> **Problem to solve**
The lines wanted are those in the data below that include "umStashRelease".
*** Block opens ***
/-- A custom-0 word whose FUNCT7 and FUNCT3 are none of Table 05-8's, and a push or query that names queue 3, raise an illegal-instruction exception:
cause 2, pc saved, machine mode, the handler's base. Completes: ILLEGAL_INSTRUCTION. -/
def Obligations.IllegalWordTrapsWithCauseTwo : Prop :=
  ∀ (s : State) (core w rd rs1 rs2 : Nat), core < 2048 → w < 2 ^ 32 → rd < 32 → rs1 < 32 → rs2 < 32 → s.ctx.coreRuns core = true →
    let k := s.ctx.core core
    let trapped (t : State) : Prop :=
      (t.ctx.core core).mcause = 2 ∧ (t.ctx.core core).mepc = k.pc ∧ (t.ctx.core core).priv = 3 ∧
      (t.ctx.core core).pc = k.mtvec &&& ~~~(3 : Word64) ∧ (t.ctx.core core).regs = k.regs ∧
      (∀ u, t.ctx.unit u = s.ctx.unit u) ∧ OnlyUnitCore (unitOfCore core) core s t
    (bits w 0 7 = 0x0B → ¬ (bits w 25 7 = 0 ∧ bits w 12 3 ≤ 5) → ¬ (bits w 25 7 = 1 ∧ bits w 12 3 = 0) →
      Completes (.illegalInstruction core w) s trapped) ∧
    (k.reg32 rs2 % 4 = 3 → Completes (.uqPush core rd rs1 rs2) s trapped ∧ Completes (.uqPushnb core rd rs1 rs2) s trapped) ∧
    (k.reg32 rs1 % 4 = 3 → Completes (.uqQstat core rd rs1) s trapped)

/-- A running control core's aligned accesses to its own RAMs: a fetch answers the instruction RAM's bytes, a load brings the data RAM's
bytes into its register, a store writes its low bytes, low byte first, and nothing else in memory. Completes: CONTROL_CORE_ACCESS. -/
def Obligations.CoreAccessReachesItsOwnRam : Prop :=
  ∀ (s : State) (core a n v rd : Nat) (signed : Bool), core < 2048 → n ∈ [1, 2, 4] → a % n = 0 → v < 2 ^ 32 → rd < 32 →
    s.ctx.coreRuns core = true →
    (a < 0x10000 → Completes (.controlCoreAccess core .fetch a n v rd signed) s fun t =>
      Tab.get {} t.dev.answers core = { ok := true, value := ofBytes (s.bytes (coreRam core + a) n), ep := false } ∧ t.mem = s.mem ∧
      t.dev = { s.dev with answers := t.dev.answers }) ∧
    (0x10000 ≤ a → a < 0x18000 →
      Completes (.controlCoreAccess core .load a n v rd signed) s (fun t =>
        t.ctx.core core = (s.ctx.core core).setReg rd
          (BitVec.ofNat 64 (extend signed n (ofBytes (s.bytes (coreRam core + a) n)) % 2 ^ 32)) ∧
        t.mem = s.mem ∧ (∀ k, k ≠ core → t.ctx.core k = s.ctx.core k) ∧
        t.dev = { s.dev with cores := t.dev.cores, answers := t.dev.answers }) ∧
      Completes (.controlCoreAccess core .store a n v rd signed) s (fun t =>
        t.bytes (coreRam core + a) n = toBytes n v ∧ KeepsMemoryBut (coreRam core + a) n s t ∧
        t.dev = { s.dev with answers := t.dev.answers }))

/-- The stash allocator: a claim of n pages, 1 ≤ n, that fits the unit's region, or else its spill slice, grants the offset behind the frames
claimed so far and puts a frame on top; one that fits neither exhausts the allocator and freezes the core, with its job's end; a claim of 0
pages is a violation. A release with bit 0 set takes the top frame off and moves its tier's top back, or is a violation while there is none;
with bit 0 clear it has no effect. Completes: UM_STASH_CLAIM, UM_STASH_RELEASE. -/
def Obligations.StashClaimsStackAndReleasesPop : Prop :=
  ∀ (s : State) (core v : Nat), core < 2048 → v < 2 ^ 32 → s.ctx.coreRuns core = true →
    let u := unitOfCore core
    let x := s.ctx.unit u
    let h := x.stash
    let n := v % 2 ^ 20
    let only (t : State) : Prop := t.mem = s.mem ∧ (∀ w, w ≠ u → t.ctx.unit w = s.ctx.unit w) ∧
      t.dev = { s.dev with units := t.dev.units, answers := t.dev.answers }
    let inUnit := h.spillTop = 0 ∧ h.unitTop + n ≤ 16 * x.region.stashSize
    (n ≠ 0 → h.frames.length ≠ 1024 →
      (inUnit → Completes (.umStashClaim core v) s fun t => only t ∧
        t.ctx.unit u = { x with stash := { h with
          frames := (0, n) :: h.frames, unitTop := h.unitTop + n, grants := Tab.set h.grants (core % 4) (0, h.unitTop) } }) ∧
      (¬ inUnit → h.spillTop + n ≤ 16 * h.spillSize → Completes (.umStashClaim core v) s fun t => only t ∧
        t.ctx.unit u = { x with stash := { h with
          frames := (1, n) :: h.frames, spillTop := h.spillTop + n, grants := Tab.set h.grants (core % 4) (1, h.spillTop) } })) ∧
    (n ≠ 0 → h.frames.length = 1024 ∨ (¬ inUnit ∧ 16 * h.spillSize < h.spillTop + n) →
      let c1 := (s.ctx.answer core {}).updUnit u (fun y => { y with stash := { h with exhausted := true } })
      let c2 := endCause 0x10 (c1.updCore core (fun k => { k with frozen := true }))
      Completes (.umStashClaim core v) s fun t => Becomes s (markFroze (dieOfUnit u) (clusterOf u % 16) (unitEvent u 6 c2)) t ∧
        (s.dev.boot.armed = false → t.mem = s.mem ∧ t.ctx.unit u = { x with stash := { h with exhausted := true } } ∧
          t.ctx.core core = { s.ctx.core core with frozen := true } ∧ t.dev.job = (endCause 0x10 s.ctx).dev.job)) ∧
    (∀ tier pages rest, v % 2 = 1 → h.frames = (tier, pages) :: rest →
      Completes (.umStashRelease core v) s fun t => only t ∧
        t.ctx.unit u = { x with stash := { h with
          frames := rest,
          unitTop := if tier = 0 then h.unitTop - pages else h.unitTop,
          spillTop := if tier = 1 then h.spillTop - pages else h.spillTop } }) ∧
    (v % 2 = 0 → Completes (.umStashRelease core v) s fun t => t.mem = s.mem ∧ t.dev = { s.dev with answers := t.dev.answers }) ∧
    (let refused : Ctx := (s.ctx.answer core {}).answer core { ok := false, value := 0 }
     let violates (i : Instr) (a : Nat) : Prop := Completes i s fun t =>
      Becomes s (violateCore core a refused) t ∧ (t.ctx.core core).frozen = true
     (n = 0 → violates (.umStashClaim core v) (unitBlock u + 0x580)) ∧
     (v % 2 = 1 → h.frames = [] → violates (.umStashRelease core v) (unitBlock u + 0x584)))

/-! ### Matrix engine -/

/-- Of the devices at most unit `u` changed, and one free value was drawn. -/
def Sys2Proof.Machine.OnlyUnitDraw (u : Nat) (s t : State) : Prop := OnlyUnit u { s with dev := { s.dev with fresh := s.dev.fresh + 1 } } t

/-- Of the devices at most unit `u`, the governors and the number of free values drawn changed. -/
def Sys2Proof.Machine.OnlyUnitGov (u : Nat) (s t : State) : Prop :=
  t.dev = { s.dev with units := t.dev.units, gov := t.dev.gov, fresh := t.dev.fresh } ∧ (∀ v, v ≠ u → t.ctx.unit v = s.ctx.unit v) ∧
  ∀ r, r ≠ regionOf u → Tab.get {} t.dev.gov r = Tab.get {} s.dev.gov r

/-- A stream's entry without what the feeder has fetched for it (R140, R141); any other entry as it is. -/
def Sys2Proof.Machine.Entry.unfed (e : Entry) : Entry :=
  if hOpcode e.desc == 0x11 then { e with feed := [], fetchNext := none, pos := 0 } else e

/-- A well-formed ME_LOAD that may start takes the array's path: the stationary tile is discarded, the command is under way and holds the tile it
read, and nothing else changes but what the feeder fetches for the streams behind it. A load that read no poison completes: its tile stands in the
array; the command waits for its record where one is due, else it
leaves the queue with its signal. Completes: ME_LOAD, ME_LOAD_COMPLETE. -/
def Obligations.MeLoadReadsAndCompletesItsTile : Prop :=
  (∀ (s : State) (u i : Nat) (e : Entry), u < 512 → startable s.ctx u 0 0x10 = some (i, e) → hOpcode e.desc = 0x10 →
      arrayBusy s.ctx u = false → loadOk e.desc = true → lCols e.desc ≤ (s.ctx.unit u).width →
      (∀ p ∈ loadRecords e.desc, ownUm s.ctx u p.1 p.2 false = true) → (lFromTr e.desc && streamTo (s.ctx.unit u).me i (lTr e.desc)) = false →
      Clean s →
      Completes (.meLoad u) s fun t => t.mem = s.mem ∧ OnlyUnitDraw u s t ∧
        t.ctx.unit u = { s.ctx.unit u with tile := none, me := { (s.ctx.unit u).me with entries := (t.ctx.unit u).me.entries } } ∧
        (t.ctx.unit u).me.entries.map Entry.unfed = (updAt (s.ctx.unit u).me.entries i (fun x =>
          { x with started := true, tile := some (loadTile s.ctx u e.desc), poison := false })).map Entry.unfed) ∧
  (∀ (s : State) (u i : Nat) (e : Entry), u < 512 → findActive s.ctx u 0 0x10 (fun _ => true) = some (i, e) → unitLive s.ctx u = true →
      e.poison = false →
      Completes (.meLoadComplete u) s fun t => t.mem = s.mem ∧ OnlyUnit u s t ∧
        t.ctx.unit u = { s.ctx.unit u with
          tile := e.tile, evts := doneEvts s u e, me := { (s.ctx.unit u).me with entries := doneEntries s u 0 i e 0 0 } } ∧
        (hSig e.desc = true → recordDue s.ctx u e = false →
          let n := (Tab.get {} (s.ctx.unit u).evts (hSigEvt e.desc)).count
          evtWord t.ctx u (hSigEvt e.desc) = (if n < 0x7FFFFFFF then n + 1 else 0x7FFFFFFF) +
            (if n < 0x7FFFFFFF ∧ (Tab.get {} (s.ctx.unit u).evts (hSigEvt e.desc)).sticky = false then 0 else 2 ^ 31)))

/-- A well-formed ME_STREAM whose format pairs with the loaded tile starts: one whose rows the feeder has not begun to fetch, at its first
unmasked row. A ring stream begins with its counts at zero and its consumers at row 0. Of the other entries at most the feeder's rows change.
Completes: ME_STREAM. -/
def Obligations.MeStreamStartsAtItsFirstRow : Prop :=
  ∀ (s : State) (u i : Nat) (e : Entry) (t0 : Tile), u < 512 → startable s.ctx u 0 0x11 = some (i, e) → arrayBusy s.ctx u = false →
    streamOk e.desc = true → (s.ctx.unit u).tile = some t0 → pairs t0 e.desc = true → streamWindow s.ctx u t0 e.desc = none →
    (sDest e.desc ≤ 1 → drainOf (s.ctx.unit u).me i (sTr e.desc) = false) → Clean s →
    let anew (x : Entry) : Entry := if sDest e.desc = 1 ∧ ringConsumer (sTr e.desc) x = true then { x with ringNext := 0 } else x
    Completes (.meStream u) s fun t => t.mem = s.mem ∧ OnlyUnitDraw u s t ∧ (t.ctx.unit u).tile = some t0 ∧
      (t.ctx.unit u).me.entries.map Entry.unfed = (updAt ((s.ctx.unit u).me.entries.map anew) i (fun x =>
        { x with started := true, tile := some { t0 with elems := [], scales := [] } })).map Entry.unfed ∧
      (t.ctx.unit u).ve.entries = (s.ctx.unit u).ve.entries.map anew ∧
      (e.fetchNext = none → e.feed = [] → ∀ x, (t.ctx.unit u).me.entries[i]? = some x →
        x.pos ≤ sN e.desc ∧ (∀ n, n < x.pos → unmasked s.ctx e.desc n = false) ∧
        (x.pos < sN e.desc → unmasked s.ctx e.desc x.pos = true)) ∧
      (sDest e.desc = 1 → Tab.get {} (t.ctx.unit u).rings (sTr e.desc) =
        { written := 0, released := 0, active := true, base := sDestRow e.desc, len := sRingLen e.desc }) ∧
      (sDest e.desc ≠ 1 → (t.ctx.unit u).rings = (s.ctx.unit u).rings)

/-- A row in the feeder queues enters the array as its exact column combinations with the tile; the region's governor counts its issued columns,
and the stream goes on at the next row the feeder holds or will fetch. While no row is there none enters: the feeder, where it feeds this
stream and has room, brings the next row's codes from the stream's source. Completes: ME_STREAM_ROW_ENTRY. -/
def Obligations.MeRowEntersAsItsCombinations : Prop :=
  ∀ (s : State) (u i : Nat) (e : Entry) (t0 : Tile), u < 512 → findActive s.ctx u 0 0x11 (fun e => decide (e.pos < sN e.desc)) = some (i, e) →
    (s.ctx.unit u).tile = some t0 → unitLive s.ctx u = true → govHolds s.ctx u = false → Clean s →
    (sDest e.desc = 1 → e.pos < (Tab.get {} (s.ctx.unit u).rings (sTr e.desc)).len +
      (Tab.get {} (s.ctx.unit u).rings (sTr e.desc)).released) →
    (∀ r rest, e.feed = r :: rest →
      let n := (Tab.get {} s.dev.gov (regionOf u)).count + rowLive t0 e.desc r.codes * govWeight t0.mode t0.fmt
      Completes (.meStreamRowEntry u) s fun t => t.mem = s.mem ∧ OnlyUnitGov u s t ∧
        Tab.get {} t.dev.gov (regionOf u) = { count := n, hold := decide (govBudget s.dev.boot.variant ≤ n) } ∧
        t.ctx.unit u = { s.ctx.unit u with me := { (s.ctx.unit u).me with entries := (t.ctx.unit u).me.entries } } ∧
        (t.ctx.unit u).me.entries.map Entry.unfed = (updAt (s.ctx.unit u).me.entries i (fun x =>
          { x with flight := x.flight ++ [{ n := r.n, sums := rowSums t0 e.desc r.codes r.scales }] })).map Entry.unfed ∧
        ∀ x, (t.ctx.unit u).me.entries[i]? = some x → (∃ more, x.feed = rest ++ more) ∧
          ∀ m, e.fetchNext = some m → x.pos = match rest with | q :: _ => q.n | [] => m) ∧
    (∀ m, e.feed = [] → e.fetchNext = some m → m < sN e.desc → feedTarget s.ctx u = some (i, t0) → feedCount s.ctx u < 32 →
      Completes (.meStreamRowEntry u) s fun t => t.mem = s.mem ∧ OnlyUnitDraw u s t ∧
        (t.ctx.unit u).me.entries.map Entry.unfed = (s.ctx.unit u).me.entries.map Entry.unfed ∧
        ∀ x, (t.ctx.unit u).me.entries[i]? = some x →
          let row := rowOperands s.ctx t0 e.desc (sSrc e.desc + m * sStride e.desc)
          x.feed.head? = some { n := m, codes := row.1, scales := row.2 })

/-- The oldest output row leaves the array: its rounded codes are the 4-byte elements from the row's address on, no other byte changes,
and a ring stream counts the row as written. Completes: ME_OUTPUT_ROW_WRITE. -/
def Obligations.MeOutputRowIsWrittenInPlace : Prop :=
  ∀ (s : State) (u i : Nat) (e : Entry) (r : RowOut) (rest : List RowOut), u < 512 →
    findActive s.ctx u 0 0x11 (fun e => !e.flight.isEmpty) = some (i, e) → e.flight = r :: rest → unitLive s.ctx u = true → Clean s →
    let a := outAddr u e.desc r.n
    Completes (.meOutputRowWrite u) s fun t =>
      t.bytes a (4 * r.sums.length) = elemRowBytes 0 (outCodes s.ctx e a r.sums) ∧ KeepsMemoryBut a (4 * r.sums.length) s t ∧
      OnlyUnit u s t ∧
      (t.ctx.unit u).me.entries = updAt (s.ctx.unit u).me.entries i (fun x => { x with flight := rest }) ∧
      (sDest e.desc = 1 → (Tab.get {} (t.ctx.unit u).rings (sTr e.desc)).written = (Tab.get {} (s.ctx.unit u).rings (sTr e.desc)).written + 1) ∧
      (sDest e.desc ≠ 1 → (t.ctx.unit u).rings = (s.ctx.unit u).rings)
*** Block closes ***
> **The completed task**
      Completes (.umStashRelease core v) s fun t => only t ∧
    (v % 2 = 0 → Completes (.umStashRelease core v) s fun t => t.mem = s.mem ∧ t.dev = { s.dev with answers := t.dev.answers }) ∧
     (v % 2 = 1 → h.frames = [] → violates (.umStashRelease core v) (unitBlock u + 0x584)))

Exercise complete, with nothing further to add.